AIM OF THE EXERCISE:
How do the lines below between the ones holding "(∃ t, exec .v3b14" and "V3Effect (natCombine a c", inclusive, read? Give them again exactly, with no other lines.

╭─ RECORDS SHOWN

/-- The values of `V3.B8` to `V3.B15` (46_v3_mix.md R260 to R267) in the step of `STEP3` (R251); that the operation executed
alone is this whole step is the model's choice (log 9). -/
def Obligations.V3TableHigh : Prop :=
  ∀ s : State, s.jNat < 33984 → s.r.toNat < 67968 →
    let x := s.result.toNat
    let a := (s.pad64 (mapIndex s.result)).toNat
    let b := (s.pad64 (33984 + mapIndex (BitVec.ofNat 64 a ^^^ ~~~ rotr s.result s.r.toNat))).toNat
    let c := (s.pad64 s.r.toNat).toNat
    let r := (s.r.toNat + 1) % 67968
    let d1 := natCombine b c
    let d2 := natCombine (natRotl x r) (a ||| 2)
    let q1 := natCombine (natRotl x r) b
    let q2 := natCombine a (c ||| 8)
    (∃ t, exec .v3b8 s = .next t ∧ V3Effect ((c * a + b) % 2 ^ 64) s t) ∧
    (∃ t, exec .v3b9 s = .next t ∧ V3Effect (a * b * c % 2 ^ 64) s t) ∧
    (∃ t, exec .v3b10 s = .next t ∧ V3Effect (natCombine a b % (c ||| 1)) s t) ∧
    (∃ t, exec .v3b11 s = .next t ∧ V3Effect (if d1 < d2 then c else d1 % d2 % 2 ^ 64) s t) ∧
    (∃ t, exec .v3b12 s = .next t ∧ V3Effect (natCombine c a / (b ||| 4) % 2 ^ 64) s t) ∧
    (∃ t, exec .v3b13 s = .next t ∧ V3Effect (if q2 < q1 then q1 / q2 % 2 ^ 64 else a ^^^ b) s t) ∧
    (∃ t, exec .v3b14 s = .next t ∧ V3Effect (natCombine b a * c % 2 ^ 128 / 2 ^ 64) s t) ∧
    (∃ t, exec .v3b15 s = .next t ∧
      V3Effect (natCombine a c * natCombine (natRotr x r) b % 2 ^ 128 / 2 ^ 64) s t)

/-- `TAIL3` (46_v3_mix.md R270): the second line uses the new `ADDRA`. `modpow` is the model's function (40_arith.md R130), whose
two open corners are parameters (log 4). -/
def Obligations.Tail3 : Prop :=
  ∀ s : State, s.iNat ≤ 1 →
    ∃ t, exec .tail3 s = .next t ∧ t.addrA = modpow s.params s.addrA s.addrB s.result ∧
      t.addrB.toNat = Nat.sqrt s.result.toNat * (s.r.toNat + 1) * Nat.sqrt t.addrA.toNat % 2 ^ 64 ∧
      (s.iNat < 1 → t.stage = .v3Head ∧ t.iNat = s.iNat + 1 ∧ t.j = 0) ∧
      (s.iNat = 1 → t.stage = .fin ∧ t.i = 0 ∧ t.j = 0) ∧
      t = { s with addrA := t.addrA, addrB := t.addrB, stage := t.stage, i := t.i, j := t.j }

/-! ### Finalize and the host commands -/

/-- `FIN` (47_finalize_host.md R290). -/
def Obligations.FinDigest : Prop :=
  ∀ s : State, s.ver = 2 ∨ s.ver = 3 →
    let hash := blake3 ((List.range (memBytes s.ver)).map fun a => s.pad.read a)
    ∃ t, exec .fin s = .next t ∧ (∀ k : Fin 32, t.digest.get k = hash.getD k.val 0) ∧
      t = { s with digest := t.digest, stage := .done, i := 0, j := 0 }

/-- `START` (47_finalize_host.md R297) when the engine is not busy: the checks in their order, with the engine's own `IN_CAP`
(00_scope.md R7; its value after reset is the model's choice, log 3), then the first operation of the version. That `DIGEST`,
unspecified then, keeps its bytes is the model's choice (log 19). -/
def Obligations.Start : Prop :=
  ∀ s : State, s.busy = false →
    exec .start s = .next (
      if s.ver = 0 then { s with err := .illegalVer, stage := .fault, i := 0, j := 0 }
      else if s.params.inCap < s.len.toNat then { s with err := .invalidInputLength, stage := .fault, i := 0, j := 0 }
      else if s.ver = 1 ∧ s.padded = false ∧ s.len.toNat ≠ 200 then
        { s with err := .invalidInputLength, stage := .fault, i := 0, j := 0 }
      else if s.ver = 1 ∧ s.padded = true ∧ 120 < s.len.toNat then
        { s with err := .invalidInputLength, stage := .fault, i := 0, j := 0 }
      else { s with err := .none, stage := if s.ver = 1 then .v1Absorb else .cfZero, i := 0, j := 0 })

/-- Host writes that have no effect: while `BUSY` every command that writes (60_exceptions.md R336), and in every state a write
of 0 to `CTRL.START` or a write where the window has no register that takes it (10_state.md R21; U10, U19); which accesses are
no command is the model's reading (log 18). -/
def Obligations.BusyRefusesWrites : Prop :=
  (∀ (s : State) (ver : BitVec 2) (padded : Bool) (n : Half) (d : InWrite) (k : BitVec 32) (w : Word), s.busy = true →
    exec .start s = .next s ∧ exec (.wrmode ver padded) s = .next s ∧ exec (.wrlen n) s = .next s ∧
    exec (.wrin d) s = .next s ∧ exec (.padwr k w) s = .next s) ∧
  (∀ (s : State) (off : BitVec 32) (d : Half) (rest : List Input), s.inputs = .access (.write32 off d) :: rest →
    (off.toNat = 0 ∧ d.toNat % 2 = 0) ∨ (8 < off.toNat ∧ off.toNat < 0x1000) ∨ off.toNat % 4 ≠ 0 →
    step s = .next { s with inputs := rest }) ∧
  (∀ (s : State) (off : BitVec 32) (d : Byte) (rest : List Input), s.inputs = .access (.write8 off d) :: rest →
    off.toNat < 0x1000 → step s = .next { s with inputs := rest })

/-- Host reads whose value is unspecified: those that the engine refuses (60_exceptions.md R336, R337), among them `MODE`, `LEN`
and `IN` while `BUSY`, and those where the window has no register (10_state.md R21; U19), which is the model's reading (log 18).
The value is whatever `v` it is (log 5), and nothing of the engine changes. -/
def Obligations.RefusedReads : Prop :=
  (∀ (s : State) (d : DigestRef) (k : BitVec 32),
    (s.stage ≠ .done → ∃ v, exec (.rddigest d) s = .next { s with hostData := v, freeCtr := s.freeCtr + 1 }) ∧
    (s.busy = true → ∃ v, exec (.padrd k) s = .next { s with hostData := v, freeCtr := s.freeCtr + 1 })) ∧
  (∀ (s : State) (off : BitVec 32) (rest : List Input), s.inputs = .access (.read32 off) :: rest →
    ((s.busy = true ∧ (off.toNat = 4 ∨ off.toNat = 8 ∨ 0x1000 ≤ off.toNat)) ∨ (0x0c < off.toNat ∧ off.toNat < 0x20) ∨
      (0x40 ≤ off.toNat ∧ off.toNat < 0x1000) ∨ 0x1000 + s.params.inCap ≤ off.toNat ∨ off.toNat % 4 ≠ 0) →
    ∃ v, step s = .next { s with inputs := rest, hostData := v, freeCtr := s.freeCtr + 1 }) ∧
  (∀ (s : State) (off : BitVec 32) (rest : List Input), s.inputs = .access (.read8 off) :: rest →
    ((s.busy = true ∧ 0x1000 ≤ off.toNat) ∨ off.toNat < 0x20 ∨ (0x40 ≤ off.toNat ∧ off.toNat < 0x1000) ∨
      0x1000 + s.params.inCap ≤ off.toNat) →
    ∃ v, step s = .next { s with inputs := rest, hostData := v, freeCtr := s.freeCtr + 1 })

╰─

RESPONSE TO THE EXERCISE:
    (∃ t, exec .v3b14 s = .next t ∧ V3Effect (natCombine b a * c % 2 ^ 128 / 2 ^ 64) s t) ∧
    (∃ t, exec .v3b15 s = .next t ∧
      V3Effect (natCombine a c * natCombine (natRotr x r) b % 2 ^ 128 / 2 ^ 64) s t)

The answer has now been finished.